[Task prompt]:
In the entries that follow, the line with "else if 0xA8" opens the range and the line with "none => true" closes it; repeat that range exactly, both lines included.

[Available records — start]

-- ==== Sys2Proof/Machine/System.lean ====
section
/-!
DEFINITION. System instructions (R91, R94, R95, R135, R136): opcodes 0x60 to 0x67; undefined words (R119, R120); the step instruction
(R91, R211, R214, R471).
-/
namespace Sys2Proof.Machine

/-! ### Undefined words -/

/-- Bits [hi:lo] of the 56 bits below OP. -/
def fieldMask (hi lo : Nat) : BitVec 56 := BitVec.ofNat 56 (2 ^ (hi + 1) - 2 ^ lo)

def maskTRS : BitVec 56 := fieldMask 55 51
def maskRA : BitVec 56 := fieldMask 50 46
def maskRB : BitVec 56 := fieldMask 45 41
def maskImm : BitVec 56 := fieldMask 31 0
def maskTally : BitVec 56 := fieldMask 55 50
def maskVd : BitVec 56 := fieldMask 49 45
def maskVa : BitVec 56 := fieldMask 44 40
def maskVb : BitVec 56 := fieldMask 39 35
def maskVc : BitVec 56 := fieldMask 34 30

/-- The fields an opcode uses below OP, or none for an undefined opcode (R119, R120, R127–R154). -/
def usedFields (op : Nat) : Option (BitVec 56) :=
  if 0x01 ≤ op ∧ op ≤ 0x0D then some (maskTRS ||| maskRA ||| maskRB)
  else if 0x10 ≤ op ∧ op ≤ 0x13 ∨ op = 0x18 ∨ op = 0x1B then some (maskTRS ||| maskRA ||| maskImm)
  else if 0x14 ≤ op ∧ op ≤ 0x16 then some (maskTRS ||| maskRA ||| fieldMask 5 0)
  else if op = 0x17 then some (maskTRS ||| maskImm)
  else if op = 0x19 ∨ op = 0x1A then some (maskTRS ||| maskRA)
  else if op = 0x1C then some (maskTRS ||| maskRA ||| maskRB)
  else if 0x20 ≤ op ∧ op ≤ 0x2C then some (maskTRS ||| maskRA ||| maskImm)
  else if 0x30 ≤ op ∧ op ≤ 0x35 then some (maskTRS ||| maskRA ||| fieldMask 15 0)
  else if op = 0x36 then some (fieldMask 15 0)
  else if op = 0x37 ∨ op = 0x39 then some (maskTRS ||| fieldMask 15 0)
  else if op = 0x38 then some maskTRS
  else if op = 0x40 then some (maskTRS ||| maskRA ||| maskRB)
  else if 0x41 ≤ op ∧ op ≤ 0x44 then some (maskTRS ||| maskRA)
  else if op = 0x50 ∨ op = 0x51 ∨ op = 0x52 then some maskTally
  else if op = 0x53 then some (maskTally ||| maskVd ||| fieldMask 7 0)
  else if op = 0x54 then some (maskTally ||| maskVd)
  else if op = 0x58 ∨ op = 0x60 ∨ op = 0x61 then some 0
  else if op = 0x62 then some (fieldMask 15 0)
  else if 0x63 ≤ op ∧ op ≤ 0x67 then some maskTRS
  else if op = 0x80 then some (maskTally ||| maskVd)
  else if 0x81 ≤ op ∧ op ≤ 0x85 then some (maskTally ||| fieldMask 49 30 ||| fieldMask 29 29)
  else if op = 0x88 then some (maskTally ||| fieldMask 49 30 ||| fieldMask 28 24 ||| fieldMask 21 17)
  else if 0x90 ≤ op ∧ op ≤ 0x95 then some (maskTally ||| maskVd ||| maskVa ||| fieldMask 19 0)
  else if op = 0x98 then some (maskTally ||| maskVa ||| maskVc ||| fieldMask 19 0)
  else if 0x99 ≤ op ∧ op ≤ 0x9D then some (maskTally ||| maskVa ||| maskVc ||| fieldMask 29 29 ||| fieldMask 19 0)
  else if op = 0xA0 then some (maskTally ||| maskVd ||| maskVa ||| fieldMask 9 0)
  else if op = 0xA1 then some (maskTally ||| maskVa ||| maskVc ||| fieldMask 9 0)
  else if op = 0xA2 ∨ op = 0xAE ∨ op = 0xAF ∨ (0xB0 ≤ op ∧ op ≤ 0xB3) ∨ (0xB8 ≤ op ∧ op ≤ 0xBA) then
    some (maskTally ||| maskVd ||| maskVa)
  else if op = 0xAB then some (maskTally ||| maskVd ||| maskVa ||| maskVb ||| maskVc)
  else if 0xA8 ≤ op ∧ op ≤ 0xAD then some (maskTally ||| maskVd ||| maskVa ||| maskVb)
  else if op = 0xC0 then some (maskTally ||| fieldMask 49 25 ||| fieldMask 19 17)
  else if 0xC1 ≤ op ∧ op ≤ 0xC3 then some (maskTally ||| fieldMask 49 17)
  else if op = 0xC8 ∨ op = 0xC9 then some (maskTally ||| maskVb ||| maskVc ||| fieldMask 18 18)
  else none

/-- The word is undefined, or holds a non-zero bit in a field its instruction does not use (R119, R120). -/
def illegalWord (w : W64) : Bool :=
  match usedFields (w.extractLsb' 56 8).toNat with
  | none => true
  | some m => decide (w.extractLsb' 0 56 &&& ~~~m ≠ 0)

def Crucible.issueIllegal (x : Crucible) (l : Nat) (w : W64) : Crucible :=
  if x.canIssue l && illegalWord w then x.raise l 0x01 srcScalar (x.phys l).pc (w.setWidth 32) else x

/-- ILLEGAL_INSTRUCTION (R105, R119, R120): DETAIL holds bits [31:0]. A defined word with no reserved bit set is no such event. -/
def execIllegalInstruction (k : CoreId) (w : W64) (s : State) : Host.Outcome State Fault Refusal :=
  .next (s.atCrucible k.cru (fun x => x.issueIllegal k.core.val w))

/-! ### System instructions -/

def execNop (k : CoreId) (f : FmtS) (s : State) : Host.Outcome State Fault Refusal :=
  .next (s.issue k 0x60 f.bits fun g p => simpleIssue (decide (f.bits ≠ 0)) g p p)

/-- halt: the core stops before the next instruction; its program counter stays on the halt (R95). -/
def execHaltCore (k : CoreId) (f : FmtS) (s : State) : Host.Outcome State Fault Refusal :=
  .next (s.issue k 0x61 f.bits fun _ p => ⟨decide (f.bits ≠ 0), none, p.pc.toNat, [], .halt⟩)

/-- trap: the fault TRAP with CODE in DETAIL. -/
def execTrap (k : CoreId) (f : FmtS) (s : State) : Host.Outcome State Fault Refusal :=
  .next (s.issue k 0x62 f.bits fun g p =>
    ⟨decide (f.resv ≠ 0) || decide (f.rs ≠ 0), none, p.pc.toNat, [some (0x0F, f.code.setWidth 32)], .run g p⟩)

/-! ### The step instruction -/

/-- The counters move and clear (R211), the live thresholds are taken (R214), STEP_MISMATCHES returns to 0 (R471). -/
def LogCore.newStep (g : LogCore) (thr : NumRegs) : LogCore :=
  { g with satPrev := g.sat, flushPrev := g.flush, sat := 0, flush := 0, thr := thr, mismatches := 0 }

/-- The step register is loaded, the sequence register becomes 0 (R91). -/
def PhysCore.newStep (p : PhysCore) (v : W48) : PhysCore := { p with step := v, seq := 0 }

/-- step: waits for empty queues (R91). RS names the scalar register; CODE is reserved. -/
def execStepStart (k : ScalarRun) (f : FmtS) (s : State) : Host.Outcome State Fault Refusal :=
  .next (s.scalarChecked k.mismatch k.toCoreId fun s =>
    let thr := (s.crucible k.cru).num.regs.live
    s.issue k.toCoreId 0x63 f.bits fun g p =>
      let v := (p.sreg f.rs).setWidth 48
      ⟨decide (f.resv ≠ 0) || decide (f.code ≠ 0), none, p.seqNext, [],
       if p.queuesEmpty then .run (g.newStep thr) (p.newStep v) else .wait (.stepStart v)⟩)

def Crucible.stepProceeds (x : Crucible) (l : Nat) : Crucible :=
  let g := x.log l
  let p := x.phys l
  if x.live && g.mode == .running && p.queuesEmpty then
    match g.waiting with
    | some (.stepStart v) => x.retire l (g.newStep x.num.regs.live) (p.newStep v) p.seqNext
    | _ => x
  else x

/-- STEP_START_PROCEEDS: the waiting step instruction finds all three queues empty. -/
def execStepStartProceeds (k : ScalarRun) (s : State) : Host.Outcome State Fault Refusal :=
  .next (s.scalarChecked k.mismatch k.toCoreId fun s => s.atCrucible k.cru (fun x => x.stepProceeds k.core.val))

/-! ### Reading the core's own registers -/

/-- sS := a value; CODE is reserved. -/
def readSystem (s : State) (k : CoreId) (op : Byte) (f : FmtS) (v : PhysCore → W64) : State :=
  s.issue k op f.bits fun g p => simpleIssue (decide (f.resv ≠ 0) || decide (f.code ≠ 0)) g p (p.setS f.rs (v p))

/-- rd.cyc. The counter has advanced by a number of cycles that the spec leaves to the clock: a free value (log 9). -/
def State.rdCycle (s : State) (k : CoreId) (f : FmtS) : State :=
  let d := Config.freeNat s.freeCtr
  let s := { s with freeCtr := s.freeCtr + 1 }
  s.issue k 0x64 f.bits fun g p =>
    let p := { p with cyc := p.cyc + BitVec.ofNat 64 d }
    simpleIssue (decide (f.resv ≠ 0) || decide (f.code ≠ 0)) g p (p.setS f.rs p.cyc)

def execRdCyc (k : CoreId) (f : FmtS) (mismatch : Bool) (s : State) : Host.Outcome State Fault Refusal :=
  .next (s.scalarChecked mismatch k fun s => s.rdCycle k f)

def execRdStep (k : CoreId) (f : FmtS) (mismatch : Bool) (s : State) : Host.Outcome State Fault Refusal :=
  .next (s.scalarChecked mismatch k fun s => readSystem s k 0x65 f (fun p => p.step.setWidth 64))

/-- rd.seq. A register past its last number reads its low 32 bits. -/
def execRdSeq (k : CoreId) (f : FmtS) (mismatch : Bool) (s : State) : Host.Outcome State Fault Refusal :=
  .next (s.scalarChecked mismatch k fun s => readSystem s k 0x66 f (fun p => BitVec.ofNat 64 (p.seq % 2 ^ 32)))

/-- The identity word: logical module index [31:20], crucible [17:16], logical core [8:0] (R136). -/
def identityWord (self : BitVec 12) (k : CoreId) : W64 :=
  BitVec.ofNat 64 (self.toNat * 2 ^ 20 + k.cru.val * 2 ^ 16 + k.core.val)

def execRdId (k : CoreId) (f : FmtS) (mismatch : Bool) (s : State) : Host.Outcome State Fault Refusal :=
  let self := (s.crucible k.cru).xport.job.live.self
  .next (s.scalarChecked mismatch k fun s => readSystem s k 0x67 f (fun _ => identityWord self k))

end Sys2Proof.Machine
end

[Available records — finish]

[Solved exercise]:
  else if 0xA8 ≤ op ∧ op ≤ 0xAD then some (maskTally ||| maskVd ||| maskVa ||| maskVb)
  else if op = 0xC0 then some (maskTally ||| fieldMask 49 25 ||| fieldMask 19 17)
  else if 0xC1 ≤ op ∧ op ≤ 0xC3 then some (maskTally ||| fieldMask 49 17)
  else if op = 0xC8 ∨ op = 0xC9 then some (maskTally ||| maskVb ||| maskVc ||| fieldMask 18 18)
  else none

/-- The word is undefined, or holds a non-zero bit in a field its instruction does not use (R119, R120). -/
def illegalWord (w : W64) : Bool :=
  match usedFields (w.extractLsb' 56 8).toNat with
  | none => true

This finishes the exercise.